В этот арбайтслагерь меня приводили дважды. В пересыльном колючая проволока была натянута на фарфоровые чашечки изоляторов высокого напряжения, и на этот фабричный лагерь у меня были надежды. Но, когда нас привезли сюда, здесь уже стояли эти койки, собранные из стандартных деталей, и некрашеное дерево и крашеное железо успели потемнеть и залосниться от прикосновений и дезинфекций. На лестничной площадке было темновато оттого, что это была лестничная площадка, а в залах – потому, что окна загорожены двух– и трехъярусными койками, и вообще весь воздух в залах был загорожен и вытеснен этими койками. Полы были сырыми, потому что их недавно подмели и помыли, но в цемент втерлось и, должно быть, ежегодно втиралось столько грязи, что и полы казались залакированными, замасленными серой несмываемой пленкой. И стены были затерты – их подпирали спинами, терлись о них плечами и локтями. Пахло кирзой, одеялами, соломой, потом, дыханием людей, у которых больной желудок, и кислый этот запах можно было уничтожить, лишь уничтожив весь барак. Сам воздух здесь был серым оттого, что его задышали, оттого, что он побывал в слишком многих легких. Я все это знал по пересыльному: и эту барачную тесноту, и это перегороженное койками пространство, и деревянные стояки коек, и железные стояки, сваренные из тонких труб, сваренные грубо, толстыми швами на стыках, напоминающие о фабрике или о заборе, и доски или железные сетки над головами тех, кто лежит на первом ярусе, тоже напоминающие фабрику и ограду, и то чувство обмирания, смущения и раздражения, которое испытывает человек, вдруг попадая в помещение, где у него надолго будет несколько десятков соседей, на глазах которых теперь придется одеваться и раздеваться, говорить или молчать, есть и стараться выкроить минуту одиночества, когда ночью, в темноте, твоя ячейка, выделенная потолком верхнего яруса и четырьмя стояками – в голове и ногах,– наконец-то отделится от таких же ячеек и ты будешь один лежать, и думать, и стонать, но стонать мысленно, про себя, с закрытыми глазами, потому что, если ты застонешь вслух, твое одиночество тут же разрушится и кто-нибудь крикнет тебе: «Заткнись! Гоните его!» И все заворочаются, заскрипят матрацами, сетками, в воздухе запахнет соломенной трухой, сыплющейся из матрацев, и кто-то закурит папиросу из махорки, и все повернутся и молча (сорок второй год!) будут следить, как кто-то в темноте то поднесет огонь ко рту, то опустит руку вниз.

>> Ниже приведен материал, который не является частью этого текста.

-- ==== Sys2Proof/WellFormed.lean ====
section
/-! DEFINITION. The message invariant and the limits (`10_state.md` R16), false stops and ambiguous messages
(`45_codec_laws.md` R112), and which instructions are well formed: every field fits the bits the wire gives it. -/

namespace Sys2Proof

/-- A header entry whose name and value each fit a 16-bit length (third clause of R16). -/
abbrev Entry.inLimits (e : Entry) : Prop :=
  e.name.length ≤ Config.fieldMax ∧ e.value.length ≤ Config.fieldMax

/-- `Limits(m)`: the first three clauses of the message invariant, the ones ENCODE checks (R16). -/
abbrev Message.limits (m : Message) : Prop :=
  m.headers.length ≤ Config.hdrMax ∧ m.payload.length ≤ Config.payloadMax ∧ ∀ e ∈ m.headers, e.inLimits

/-- `Valid(m)`: the limits, and names pairwise different (R16). No unit checks the last clause (R77, R97). -/
abbrev Message.valid (m : Message) : Prop :=
  m.limits ∧ (m.headers.map Entry.name).Nodup

/-- The third byte `y2` of an entry as a number: the first name byte, or the high byte of the value length where the name is empty (R112). -/
def Entry.thirdByte (e : Entry) : Nat :=
  match e.name with
  | [] => e.value.length >>> 8
  | y :: _ => y.toNat

/-- The terminator test at the start of entry `e`, `k` entries before it and `R` bytes unread, written out for an encoded message (R112). -/
abbrev Entry.falseStop (e : Entry) (k R : Nat) : Prop :=
  e.name.length >>> 10 = k ∧ (e.name.length % 1024) * 256 + e.thirdByte = R - 3

/-- `FS(m, k)`: the boundary `(S_k, k)` of the encoding of `m` is a false stop (R112); `R_k` bytes are unread there. -/
def Message.falseStopAt (m : Message) (k : Nat) : Prop :=
  ∃ e, m.headers[k]? = some e ∧ e.falseStop k (entriesSize (m.headers.drop k) + 3 + m.payload.length)

/-- No entry of the list, the first of them preceded by `k` entries and followed by `tail` bytes after the list, is a false stop. -/
def noFalseStop (k tail : Nat) : List Entry → Bool
  | [] => true
  | e :: es => !decide (e.falseStop k (entriesSize (e :: es) + tail)) && noFalseStop (k + 1) tail es

/-- `m` is ambiguous: `FS(m, k)` holds for some `k < c` (R112). -/
def Message.ambiguous (m : Message) : Bool :=
  !noFalseStop 0 (3 + m.payload.length) m.headers

/-- The messages that come back from their own encoding (R110), which are the ones DECODE returns (R120). -/
abbrev Message.decodable (m : Message) : Prop :=
  m.limits ∧ m.payload.length ≤ Config.plenFieldMax ∧ m.ambiguous = false

/-- Which unit's results a status can be: ENCODE produces `OK` and the three limit errors, DECODE `OK`, `TruncatedInput` and `Malformed` (R128). -/
def Status.belongsTo : Status → Agent → Bool
  | .ok, _ => true
  | .error .limitHeaders, u => u == .enc
  | .error .limitPayload, u => u == .enc
  | .error .limitField, u => u == .enc
  | .error .truncatedInput, u => u == .dec
  | .error .malformed, u => u == .dec

/-- The largest payload a unit transfers: 262144 bytes written, 262143 recoverable (table row PAYLOAD; R63, R98). -/
def Agent.payloadMax : Agent → Nat
  | .enc => Config.payloadMax
  | .dec => Config.plenFieldMax

/-- A well-formed instruction: each field fits the wire format of its row. A message that DECODE reads, or that is
given as wire bytes, is one that its bytes stand for (R110, R120). -/
def Instr.wellFormed : Instr → Bool
  | .encode => true
  | .decode => true
  | .headerEntry _ nm val => decide (nm.length ≤ Config.fieldMax ∧ val.length ≤ Config.fieldMax)
  | .nameLen _ _ => true
  | .name _ bytes => decide (bytes.length ≤ Config.fieldMax)
  | .valueLen _ _ => true
  | .value _ bytes => decide (bytes.length ≤ Config.fieldMax)
  | .sizePrefix _ _ _ => true
  | .payload u bytes => decide (bytes.length ≤ u.payloadMax)
  | .message _ msg => decide msg.decodable
  | .status u st => st.belongsTo u

end Sys2Proof
end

Воздух только в этом фабричном лагере был застойнее, чем в пересыльном. Привезли нас днем, но никто из ночников не поднялся, чтобы посмотреть на нас. И матрац, который мне дали, был чей-то, и солома, когда я развязал мешок, потекла из него бледно-желтыми бляшками, посыпалась трухой и едва присыпала булыжник двора. Кто-то долго лежал на этой койке.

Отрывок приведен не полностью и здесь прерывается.